EXERCISE DATA:

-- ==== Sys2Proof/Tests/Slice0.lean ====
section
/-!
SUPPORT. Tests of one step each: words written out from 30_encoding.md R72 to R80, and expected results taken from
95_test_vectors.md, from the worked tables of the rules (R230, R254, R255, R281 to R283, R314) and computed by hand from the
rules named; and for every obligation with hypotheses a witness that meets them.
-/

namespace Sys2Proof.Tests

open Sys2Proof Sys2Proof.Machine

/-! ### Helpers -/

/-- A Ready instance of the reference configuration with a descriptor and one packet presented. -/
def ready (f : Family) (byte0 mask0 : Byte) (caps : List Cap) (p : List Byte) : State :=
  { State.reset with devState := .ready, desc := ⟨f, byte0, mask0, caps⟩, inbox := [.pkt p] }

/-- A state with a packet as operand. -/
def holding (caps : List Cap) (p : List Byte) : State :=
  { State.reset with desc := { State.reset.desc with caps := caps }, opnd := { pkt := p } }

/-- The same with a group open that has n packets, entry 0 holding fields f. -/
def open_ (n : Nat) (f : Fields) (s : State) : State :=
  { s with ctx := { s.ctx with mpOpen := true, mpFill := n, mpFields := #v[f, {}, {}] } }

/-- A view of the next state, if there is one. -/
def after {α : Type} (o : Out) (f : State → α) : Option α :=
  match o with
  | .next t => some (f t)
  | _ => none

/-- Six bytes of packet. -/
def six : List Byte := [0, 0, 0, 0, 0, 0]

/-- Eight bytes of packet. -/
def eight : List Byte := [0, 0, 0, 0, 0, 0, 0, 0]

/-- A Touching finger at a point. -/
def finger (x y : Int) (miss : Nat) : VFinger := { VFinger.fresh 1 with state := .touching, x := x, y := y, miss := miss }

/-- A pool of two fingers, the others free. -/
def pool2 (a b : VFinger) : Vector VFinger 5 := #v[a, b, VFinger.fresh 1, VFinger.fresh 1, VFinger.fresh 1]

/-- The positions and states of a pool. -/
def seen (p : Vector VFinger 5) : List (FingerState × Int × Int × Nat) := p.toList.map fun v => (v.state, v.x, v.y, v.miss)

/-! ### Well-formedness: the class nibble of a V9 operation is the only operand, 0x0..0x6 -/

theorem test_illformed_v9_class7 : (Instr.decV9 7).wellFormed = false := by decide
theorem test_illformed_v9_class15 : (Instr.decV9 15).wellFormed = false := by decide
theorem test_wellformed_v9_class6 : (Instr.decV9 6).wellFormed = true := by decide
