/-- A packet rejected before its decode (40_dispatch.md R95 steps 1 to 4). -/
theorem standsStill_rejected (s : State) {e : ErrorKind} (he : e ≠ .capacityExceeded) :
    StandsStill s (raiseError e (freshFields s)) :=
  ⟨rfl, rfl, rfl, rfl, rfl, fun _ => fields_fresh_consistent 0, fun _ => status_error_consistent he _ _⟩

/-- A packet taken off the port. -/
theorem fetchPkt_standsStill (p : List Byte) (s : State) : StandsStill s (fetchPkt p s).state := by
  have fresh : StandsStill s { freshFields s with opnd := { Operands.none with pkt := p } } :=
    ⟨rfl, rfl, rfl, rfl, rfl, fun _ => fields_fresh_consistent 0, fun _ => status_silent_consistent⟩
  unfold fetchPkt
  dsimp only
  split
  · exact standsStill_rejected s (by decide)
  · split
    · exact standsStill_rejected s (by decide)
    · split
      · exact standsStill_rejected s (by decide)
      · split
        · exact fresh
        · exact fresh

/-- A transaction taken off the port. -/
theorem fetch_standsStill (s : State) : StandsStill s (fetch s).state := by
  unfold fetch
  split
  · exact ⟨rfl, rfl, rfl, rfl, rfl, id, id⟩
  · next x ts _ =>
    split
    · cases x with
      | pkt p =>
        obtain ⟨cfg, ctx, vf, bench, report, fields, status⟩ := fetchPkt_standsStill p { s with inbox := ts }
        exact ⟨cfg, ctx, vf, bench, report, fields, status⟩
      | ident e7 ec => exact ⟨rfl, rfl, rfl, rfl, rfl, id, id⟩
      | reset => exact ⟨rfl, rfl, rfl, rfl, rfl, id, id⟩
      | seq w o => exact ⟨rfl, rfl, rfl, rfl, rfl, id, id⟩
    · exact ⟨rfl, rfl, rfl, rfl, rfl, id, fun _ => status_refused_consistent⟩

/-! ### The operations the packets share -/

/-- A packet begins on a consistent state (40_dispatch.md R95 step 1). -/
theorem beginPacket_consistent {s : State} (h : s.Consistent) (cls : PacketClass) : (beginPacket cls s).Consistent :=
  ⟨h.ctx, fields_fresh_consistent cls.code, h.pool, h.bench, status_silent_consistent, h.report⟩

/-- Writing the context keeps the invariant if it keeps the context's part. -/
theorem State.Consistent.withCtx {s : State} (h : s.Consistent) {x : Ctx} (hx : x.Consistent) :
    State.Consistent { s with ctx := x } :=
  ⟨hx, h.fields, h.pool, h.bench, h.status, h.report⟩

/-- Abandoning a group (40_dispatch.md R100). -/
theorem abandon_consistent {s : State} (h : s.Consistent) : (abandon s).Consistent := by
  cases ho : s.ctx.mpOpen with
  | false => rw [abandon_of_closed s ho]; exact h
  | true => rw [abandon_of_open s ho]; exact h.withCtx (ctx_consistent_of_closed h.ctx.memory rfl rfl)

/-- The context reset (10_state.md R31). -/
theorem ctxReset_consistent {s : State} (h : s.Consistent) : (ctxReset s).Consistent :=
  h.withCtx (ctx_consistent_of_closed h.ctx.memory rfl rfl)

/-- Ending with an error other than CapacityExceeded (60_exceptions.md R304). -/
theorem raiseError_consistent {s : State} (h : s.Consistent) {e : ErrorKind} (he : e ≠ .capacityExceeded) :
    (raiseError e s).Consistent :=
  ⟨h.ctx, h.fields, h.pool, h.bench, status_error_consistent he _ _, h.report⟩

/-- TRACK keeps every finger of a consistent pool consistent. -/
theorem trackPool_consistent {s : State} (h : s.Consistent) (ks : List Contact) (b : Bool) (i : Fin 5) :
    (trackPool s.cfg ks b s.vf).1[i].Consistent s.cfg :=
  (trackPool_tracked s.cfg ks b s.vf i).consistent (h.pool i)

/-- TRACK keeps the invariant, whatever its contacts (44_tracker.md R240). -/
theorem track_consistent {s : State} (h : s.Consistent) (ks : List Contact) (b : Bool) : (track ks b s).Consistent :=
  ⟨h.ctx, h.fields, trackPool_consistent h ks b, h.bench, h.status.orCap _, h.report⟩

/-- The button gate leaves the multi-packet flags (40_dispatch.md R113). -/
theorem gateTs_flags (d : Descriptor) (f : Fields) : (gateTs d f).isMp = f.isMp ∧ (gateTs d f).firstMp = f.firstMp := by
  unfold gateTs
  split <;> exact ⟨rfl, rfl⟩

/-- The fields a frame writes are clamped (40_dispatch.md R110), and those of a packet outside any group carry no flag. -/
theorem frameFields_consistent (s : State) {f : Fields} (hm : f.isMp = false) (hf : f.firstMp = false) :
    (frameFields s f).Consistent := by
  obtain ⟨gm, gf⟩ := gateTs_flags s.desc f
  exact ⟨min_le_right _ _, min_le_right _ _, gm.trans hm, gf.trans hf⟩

REQUIRED ACTION:
Output each of the records exactly as it stands above.

RESPONSE TO THE TASK:
-- ==== Sys2Proof/Tests/Slice0.lean ====
section
/-!
SUPPORT. Tests of one step each: words written out from 30_encoding.md R72 to R80, and expected results taken from
95_test_vectors.md, from the worked tables of the rules (R230, R254, R255, R281 to R283, R314) and computed by hand from the
rules named; and for every obligation with hypotheses a witness that meets them.
-/

namespace Sys2Proof.Tests

open Sys2Proof Sys2Proof.Machine

/-! ### Helpers -/

/-- A Ready instance of the reference configuration with a descriptor and one packet presented. -/
def ready (f : Family) (byte0 mask0 : Byte) (caps : List Cap) (p : List Byte) : State :=
  { State.reset with devState := .ready, desc := ⟨f, byte0, mask0, caps⟩, inbox := [.pkt p] }

/-- A state with a packet as operand. -/
def holding (caps : List Cap) (p : List Byte) : State :=
  { State.reset with desc := { State.reset.desc with caps := caps }, opnd := { pkt := p } }

/-- The same with a group open that has n packets, entry 0 holding fields f. -/
def open_ (n : Nat) (f : Fields) (s : State) : State :=
  { s with ctx := { s.ctx with mpOpen := true, mpFill := n, mpFields := #v[f, {}, {}] } }

/-- A view of the next state, if there is one. -/
def after {α : Type} (o : Out) (f : State → α) : Option α :=
  match o with
  | .next t => some (f t)
  | _ => none

/-- Six bytes of packet. -/
def six : List Byte := [0, 0, 0, 0, 0, 0]

/-- Eight bytes of packet. -/
def eight : List Byte := [0, 0, 0, 0, 0, 0, 0, 0]

/-- A Touching finger at a point. -/
def finger (x y : Int) (miss : Nat) : VFinger := { VFinger.fresh 1 with state := .touching, x := x, y := y, miss := miss }

/-- A pool of two fingers, the others free. -/
def pool2 (a b : VFinger) : Vector VFinger 5 := #v[a, b, VFinger.fresh 1, VFinger.fresh 1, VFinger.fresh 1]

/-- The positions and states of a pool. -/
def seen (p : Vector VFinger 5) : List (FingerState × Int × Int × Nat) := p.toList.map fun v => (v.state, v.x, v.y, v.miss)

/-! ### Well-formedness: the class nibble of a V9 operation is the only operand, 0x0..0x6 -/

theorem test_illformed_v9_class7 : (Instr.decV9 7).wellFormed = false := by decide
theorem test_illformed_v9_class15 : (Instr.decV9 15).wellFormed = false := by decide
theorem test_wellformed_v9_class6 : (Instr.decV9 6).wellFormed = true := by decide
/-- A packet rejected before its decode (40_dispatch.md R95 steps 1 to 4). -/
theorem standsStill_rejected (s : State) {e : ErrorKind} (he : e ≠ .capacityExceeded) :
    StandsStill s (raiseError e (freshFields s)) :=
  ⟨rfl, rfl, rfl, rfl, rfl, fun _ => fields_fresh_consistent 0, fun _ => status_error_consistent he _ _⟩

/-- A packet taken off the port. -/
theorem fetchPkt_standsStill (p : List Byte) (s : State) : StandsStill s (fetchPkt p s).state := by
  have fresh : StandsStill s { freshFields s with opnd := { Operands.none with pkt := p } } :=
    ⟨rfl, rfl, rfl, rfl, rfl, fun _ => fields_fresh_consistent 0, fun _ => status_silent_consistent⟩
  unfold fetchPkt
  dsimp only
  split
  · exact standsStill_rejected s (by decide)
  · split
    · exact standsStill_rejected s (by decide)
    · split
      · exact standsStill_rejected s (by decide)
      · split
        · exact fresh
        · exact fresh

/-- A transaction taken off the port. -/
theorem fetch_standsStill (s : State) : StandsStill s (fetch s).state := by
  unfold fetch
  split
  · exact ⟨rfl, rfl, rfl, rfl, rfl, id, id⟩
  · next x ts _ =>
    split
    · cases x with
      | pkt p =>
        obtain ⟨cfg, ctx, vf, bench, report, fields, status⟩ := fetchPkt_standsStill p { s with inbox := ts }
        exact ⟨cfg, ctx, vf, bench, report, fields, status⟩
      | ident e7 ec => exact ⟨rfl, rfl, rfl, rfl, rfl, id, id⟩
      | reset => exact ⟨rfl, rfl, rfl, rfl, rfl, id, id⟩
      | seq w o => exact ⟨rfl, rfl, rfl, rfl, rfl, id, id⟩
    · exact ⟨rfl, rfl, rfl, rfl, rfl, id, fun _ => status_refused_consistent⟩

/-! ### The operations the packets share -/

/-- A packet begins on a consistent state (40_dispatch.md R95 step 1). -/
theorem beginPacket_consistent {s : State} (h : s.Consistent) (cls : PacketClass) : (beginPacket cls s).Consistent :=
  ⟨h.ctx, fields_fresh_consistent cls.code, h.pool, h.bench, status_silent_consistent, h.report⟩

/-- Writing the context keeps the invariant if it keeps the context's part. -/
theorem State.Consistent.withCtx {s : State} (h : s.Consistent) {x : Ctx} (hx : x.Consistent) :
    State.Consistent { s with ctx := x } :=
  ⟨hx, h.fields, h.pool, h.bench, h.status, h.report⟩

/-- Abandoning a group (40_dispatch.md R100). -/
theorem abandon_consistent {s : State} (h : s.Consistent) : (abandon s).Consistent := by
  cases ho : s.ctx.mpOpen with
  | false => rw [abandon_of_closed s ho]; exact h
  | true => rw [abandon_of_open s ho]; exact h.withCtx (ctx_consistent_of_closed h.ctx.memory rfl rfl)

/-- The context reset (10_state.md R31). -/
theorem ctxReset_consistent {s : State} (h : s.Consistent) : (ctxReset s).Consistent :=
  h.withCtx (ctx_consistent_of_closed h.ctx.memory rfl rfl)

/-- Ending with an error other than CapacityExceeded (60_exceptions.md R304). -/
theorem raiseError_consistent {s : State} (h : s.Consistent) {e : ErrorKind} (he : e ≠ .capacityExceeded) :
    (raiseError e s).Consistent :=
  ⟨h.ctx, h.fields, h.pool, h.bench, status_error_consistent he _ _, h.report⟩

/-- TRACK keeps every finger of a consistent pool consistent. -/
theorem trackPool_consistent {s : State} (h : s.Consistent) (ks : List Contact) (b : Bool) (i : Fin 5) :
    (trackPool s.cfg ks b s.vf).1[i].Consistent s.cfg :=
  (trackPool_tracked s.cfg ks b s.vf i).consistent (h.pool i)

/-- TRACK keeps the invariant, whatever its contacts (44_tracker.md R240). -/
theorem track_consistent {s : State} (h : s.Consistent) (ks : List Contact) (b : Bool) : (track ks b s).Consistent :=
  ⟨h.ctx, h.fields, trackPool_consistent h ks b, h.bench, h.status.orCap _, h.report⟩

/-- The button gate leaves the multi-packet flags (40_dispatch.md R113). -/
theorem gateTs_flags (d : Descriptor) (f : Fields) : (gateTs d f).isMp = f.isMp ∧ (gateTs d f).firstMp = f.firstMp := by
  unfold gateTs
  split <;> exact ⟨rfl, rfl⟩

/-- The fields a frame writes are clamped (40_dispatch.md R110), and those of a packet outside any group carry no flag. -/
theorem frameFields_consistent (s : State) {f : Fields} (hm : f.isMp = false) (hf : f.firstMp = false) :
    (frameFields s f).Consistent := by
  obtain ⟨gm, gf⟩ := gateTs_flags s.desc f
  exact ⟨min_le_right _ _, min_le_right _ _, gm.trans hm, gf.trans hf⟩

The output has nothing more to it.